EXERCISE DIRECTIONS ▸ Your reply should hold the line containing "let x := if" and every later line of the records, reproduced exactly, and no other lines.

Content starts

/-- A verb after a step; none when its steps are done. -/
def LSAct.next (l : LSAct) (xfer : Nat) : Option LSAct :=
  if l.left ≤ 1 then none else some { l with left := l.left - 1, first := false, xfer := xfer }

/-- Address of a verb's next step. -/
def LSAct.addrOf (l : LSAct) (x : Tile) (n : Nat) (d : Desc) : Int := d.addr (x.position n) (l.bases.getD d.base 0)

/-- The two targets of a FILL or SPILL step: suppressed on either side is suppressed whole (R210). -/
def bothOrNone (a b : Target) : Target × Target :=
  if a.none? || b.none? then (.suppressed, .suppressed) else (a, b)

/-- The tiles of a cluster that hold an LDB of a clause. -/
def State.ldbTiles (s : State) (c seq : Nat) : List (Nat × LSAct) :=
  s.tilesOf.filterMap (fun t =>
    match (s.tile c t).lact with
    | some l => if l.verb = 2 && l.seq = seq then some (t, l) else none
    | none => none)

/-! ### Transfers: which begins next (R273, R274) -/

/-- Transfers of a tile in flight: issues with a step begun and not complete. -/
def Tile.transfers (t : Tile) : Nat :=
  let live (slot : Nat) (a : Option LSAct) : List Nat :=
    ((match a with
      | some l => if l.xfer = 1 then [l.seq] else []
      | none => []) ++
     (t.accs.filter (fun a => a.slot = slot && a.xfer = 1)).map (fun a => a.seq)).eraseDups
  (live 3 t.lact).length + (live 4 t.sact).length

/-- Transfers of a cluster in flight (R274). -/
def State.transfers (s : State) (c : Nat) : Nat := s.tilesOf.foldl (fun n t => n + (s.tile c t).transfers) 0

/-- Whether a target lies beyond the shelf of a tile, named by its key. -/
def Target.beyond (key : Nat) : Target → Bool
  | .here a => a / 2 ^ 20 != key
  | .cellar _ => true
  | .remote _ _ _ _ _ => true
  | .suppressed => false

/-- Whether the next step of a verb, in a tile as it stands, reaches beyond the tile's own shelf. -/
def State.stepBeyond (s : State) (c t slot : Nat) (l : LSAct) (x : Tile) : Bool :=
  let key := s.tileKey c t
  let tg (n : Nat) (write : Bool) : Target :=
    let d := (s.cluster c).desc n
    s.target c t d (l.addrOf x n d) write
  let both (p : Target × Target) : Bool := p.1.beyond key || p.2.beyond key
  match slot, l.verb with
  | 3, 3 => false
  | 3, 4 => both (bothOrNone (tg l.agd false) (tg l.agd2 true))
  | 3, _ => (tg l.agd false).beyond key
  | _, 2 => both (bothOrNone (tg l.agd2 false) (tg l.agd true))
  | _, _ => (tg l.agd true).beyond key

/-- A tile with the positions of a verb's descriptors moved by one step. -/
def Cluster.moved (y : Cluster) (slot : Nat) (l : LSAct) (x : Tile) : Tile :=
  let x := if slot = 3 && l.verb = 3 then x else x.advance l.agd (y.desc l.agd)
  if (slot = 3 && l.verb = 4) || (slot = 4 && l.verb = 2) then x.advance l.agd2 (y.desc l.agd2) else x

Content ends

EXPECTED ANSWER ▸
  let x := if slot = 3 && l.verb = 3 then x else x.advance l.agd (y.desc l.agd)
  if (slot = 3 && l.verb = 4) || (slot = 4 && l.verb = 2) then x.advance l.agd2 (y.desc l.agd2) else x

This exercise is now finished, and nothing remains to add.